Обозначенное здесь социально-профессиональное разделение нужно иметь в виду в дальнейшем, оно пригодится при погружении в образы «либерального», которые удалось реконструировать по делопроизводственной переписке политической полиции.

1.3. Индивидуальные контексты: межличностные отношения

Важные для эффективной работы всего государственного аппарата Российской империи личные взаимоотношения[280 - Типичная цитата – бессарабский губернатор С.Д. Урусов писал о своих отношениях с прокурором местного суда В.Н. Горемыкиным: «Мы действовали с ним всегда дружно, часто сходясь для переговоров по тем вопросам, в которых губернатор и прокурор имеют какое-либо соприкосновение. Не знаю, обменялись ли мы с ним за время совместной службы тремя бумагами, но зато редко проходило три дня без того, чтобы мы не обсуждали вдвоем какого-нибудь служебного вопроса». Урусов С.Д. Записки губернатора. Кишинев, 1903–1904 гг. С. 171. О роли каналов коммуникаций в формальной организации, каковой была политическая полиция, см.: Пригожин А.И. Организация формальная // Социология. Словарь-справочник. Т. 1. М., 1990. С. 78; Реент Ю.А. Общая и политическая полиция России. С. 26.] приобретали особое значение внутри системы политического сыска – в силу специфики деятельности доверие людей к получаемой друг от друга информации часто оказывалось ключевым фактором коммуникации, в процессе которой вырабатывалось и единое восприятие, и общий язык для описания объектов наблюдения. В то же время это не означает какого-либо единства в этом языке – коммуникативная сеть (точнее – сети) была достаточно множественной, при этом многие знали друг друга лично по совместной учебе, работе, через родственные связи либо по рассказам сослуживцев[281 - См., например: Урусов С.Д. Записки губернатора. С. 372; Мартынов А.П. Моя служба в Отдельном корпусе жандармов. С. 62, 72, 116, 120, 134, 186, 194, 205, 221, 276–277, 281, 284, 289–292, 295, 303–305, 363 и др.; Герасимов А.В. На лезвии с террористами // Охранка. Воспоминания руководителей политического сыска. М., 2004. Т. 2. С. 141; Из истории либерализма на Ярославской земле. М.–Ярославль, 2007. С. 43.].

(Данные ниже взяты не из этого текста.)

-- ==== Sys2Proof/Tests/Slice0.lean ====
section
/-! SUPPORT. Tests: ill-formed terms and words are refused, words written out from the spec decode to their inputs,
each instruction's vectors of spec 95, and a witness for each statement that has hypotheses. -/

namespace Sys2Proof.Tests

open Sys2Proof Sys2Proof.Machine

/-! ## Start states (spec 95 section 0) and what a test looks at -/

/-- S_boot (spec 95 section 0), with the timing values of the reference instantiation. -/
def boot : State := { State.reset with
  clken := true
  cfg := ⟨.sm, .d2, true, 0x61⟩
  ctl := ⟨true, true, false, false, false, false, 0x61, .sm, .d2, 16, 80, 17⟩
  nvic := ⟨true, true, 0, 0⟩ }

/-- S_boot with the three source enables on (spec 95 V-C17). -/
def opened : State := { boot with ctl := { boot.ctl with itevten := true, itbufen := true, iterren := true } }

/-- A master send in flight (spec 95 V-M1) with `rem` bytes left. -/
def sending (rem : Word) (sr : Bool) : State := { opened with ctx := ⟨.busyTx, 0x20000000, rem, 0x68, sr⟩ }

/-- A master receive in flight (spec 95 V-M7) with `rem` bytes left. -/
def receiving (rem : Word) : State := { opened with ctx := ⟨.busyRx, 0x20000100, rem, 0x50, false⟩ }

/-- EVH running above an MTX that MAIN left at micro-step 2 (spec 95 P8, 60 R212). -/
def midMtx : State := { opened with
  stack := [.erh, .main], mid := ⟨[.rule (.mtx 0x68 false 0x20000000 1) 2], [], []⟩ }

/-- What a test looks at in a next state; nothing on a stop. -/
def look {α : Type} (a : Answer) (f : State → α) : Option α :=
  match a with
  | .next t => some (f t)
  | .fault _ => none
  | .refused _ => none

/-- The records a test's input makes, of one context (spec 00 R10). -/
def made (a : Answer) : Option (List Action) := look a fun t => t.hist.map Record.action

/-! ## Ill-formed terms, and words that spell nothing (spec 30 R86, R91, R94; 95 V-C12, V-C19, V-C21, V-C22, V-M6,
V-M8, V-S4) -/

theorem test_wf_refuses_flag3 : (Instr.flag 3).wf = false := by decide
theorem test_wf_refuses_flag_boundaries :
    [5, 12, 13, 15, 19, 31].map (fun n => (Instr.flag n).wf) = List.replicate 6 false := by decide
theorem test_wf_takes_flags :
    [0, 1, 2, 4, 6, 7, 8, 9, 10, 11, 14, 16, 17, 18].map (fun n => (Instr.flag n).wf) =
      List.replicate 14 true := by decide

theorem test_decode_init_bit7 : decode [0x020004E1] = .illegal .reservedBit [] := by decide
theorem test_decode_flag3 : decode [0x20000003] = .illegal .badFlagIndex [] := by decide
theorem test_decode_opcode09 : decode [0x09000000] = .illegal .unknownOpcode [] := by decide
theorem test_decode_class11 : decode [0xC0000000] = .illegal .reservedClass [] := by decide
theorem test_decode_mtx_bit8 : decode [0x10000168, 1, 2, 3] = .illegal .reservedBit [3] := by decide
theorem test_decode_mtx_cut : decode [0x10000068, 0x20000000] = .illegal .truncated [] := by decide
theorem test_decode_stx_bit8 : decode [0x18000177] = .illegal .reservedBit [] := by decide
theorem test_decode_reserved_event : decode [0x43000300] = .ignored [] := by decide
theorem test_decode_reserved_error : decode [0x81000001] = .ignored [] := by decide

/-! ## Words written out from the spec's encodings (spec 30 R81 to R85; 95 sections 2 and 3) -/

theorem test_decode_clk : decode [0x01000001] = .instr (.clk true) [] := by decide
theorem test_decode_init : decode [0x02000361] = .instr (.init 0x61 .fm .d16 false) [] := by decide
theorem test_decode_init_sm : decode [0x02000500] = .instr (.init 0 .fm .d2 true) [] := by decide
theorem test_decode_deinit : decode [0x03000000] = .instr .deinit [] := by decide
theorem test_decode_pe : decode [0x04000001] = .instr (.pe true) [] := by decide
theorem test_decode_gc : decode [0x05000001] = .instr (.gc true) [] := by decide
theorem test_decode_cben : decode [0x06000001] = .instr (.cben true) [] := by decide
theorem test_decode_irqen : decode [0x07000002] = .instr (.irqen .er false) [] := by decide
theorem test_decode_irqpri : decode [0x08002500] = .instr (.irqpri .ev 0x25) [] := by decide
theorem test_decode_mtx :
    decode [0x10000090, 0x20000050, 9, 7] = .instr (.mtx 0x10 true 0x20000050 9) [7] := by decide
theorem test_decode_mrx :
    decode [0x11000050, 0x20000100, 3] = .instr (.mrx 0x50 false 0x20000100 3) [] := by decide
theorem test_decode_closetx : decode [0x12000000] = .instr .closetx [] := by decide
theorem test_decode_closerx : decode [0x13000000] = .instr .closerx [] := by decide
theorem test_decode_stx : decode [0x18000077] = .instr (.stx 0x77) [] := by decide
theorem test_decode_srx : decode [0x19000000] = .instr .srx [] := by decide
theorem test_decode_flag : decode [0x2000000E] = .instr (.flag 14) [] := by decide
theorem test_decode_evSb : decode [0x40000100] = .instr (.evSb true false) [] := by decide
theorem test_decode_evAddr : decode [0x41000200] = .instr (.evAddr false true) [] := by decide
theorem test_decode_evBtf : decode [0x42000300] = .instr (.evBtf true true) [] := by decide
theorem test_decode_evStopf : decode [0x44000000] = .instr (.evStopf false false) [] := by decide
theorem test_decode_evRxne : decode [0x46000100] = .instr (.evRxne true false) [] := by decide
theorem test_decode_evTxe : decode [0x47FFFFFF] = .instr (.evTxe true true) [] := by decide
theorem test_decode_err : decode [0x80FFFFE1] = .instr (.err 1) [] := by decide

В немалой степени формированию и функционированию разветвленной и в то же время ограниченной коммуникативной сети способствовала кадровая политика применительно к ГЖУ и охранным отделениям, с характерной для нее постоянной географической ротацией кадров. Стандартную карьеру жандармского офицера можно представить на примере служебной биографии И.Д. Волкова: адъютанта Виленского управления (1882–1888), помощника начальников Витебского и Санкт-Петербургского ГЖУ (1888–1898), начальника Тверского (1899), Витебского (1900–1901), Екатеринославского (1902), Лифляндского (1903– 1914) и Петроградского (1915–1917) ГЖУ. Типично в этом плане Томское ГЖУ: за 36 лет его возглавляло 13 человек, из них только один (С.А. Романов, 1903–1908) руководил им в течение 5 лет[282 - Дорохов В.Г. Политический сыск в Томской губернии. С. 51.]. В целом жандарм, опекаемый Отдельным корпусом жандармов, уходил со службы преимущественно в пожилом возрасте, на пенсию (увольнения были редкостью, обычно неспособных жандармов «ссылали» в более далекие от центра губернии[283 - Мартынов А.П. Моя служба в Отдельном корпусе жандармов. С. 174–176, 213, 233.]), прослужив во многих губерниях и проработав с различными людьми.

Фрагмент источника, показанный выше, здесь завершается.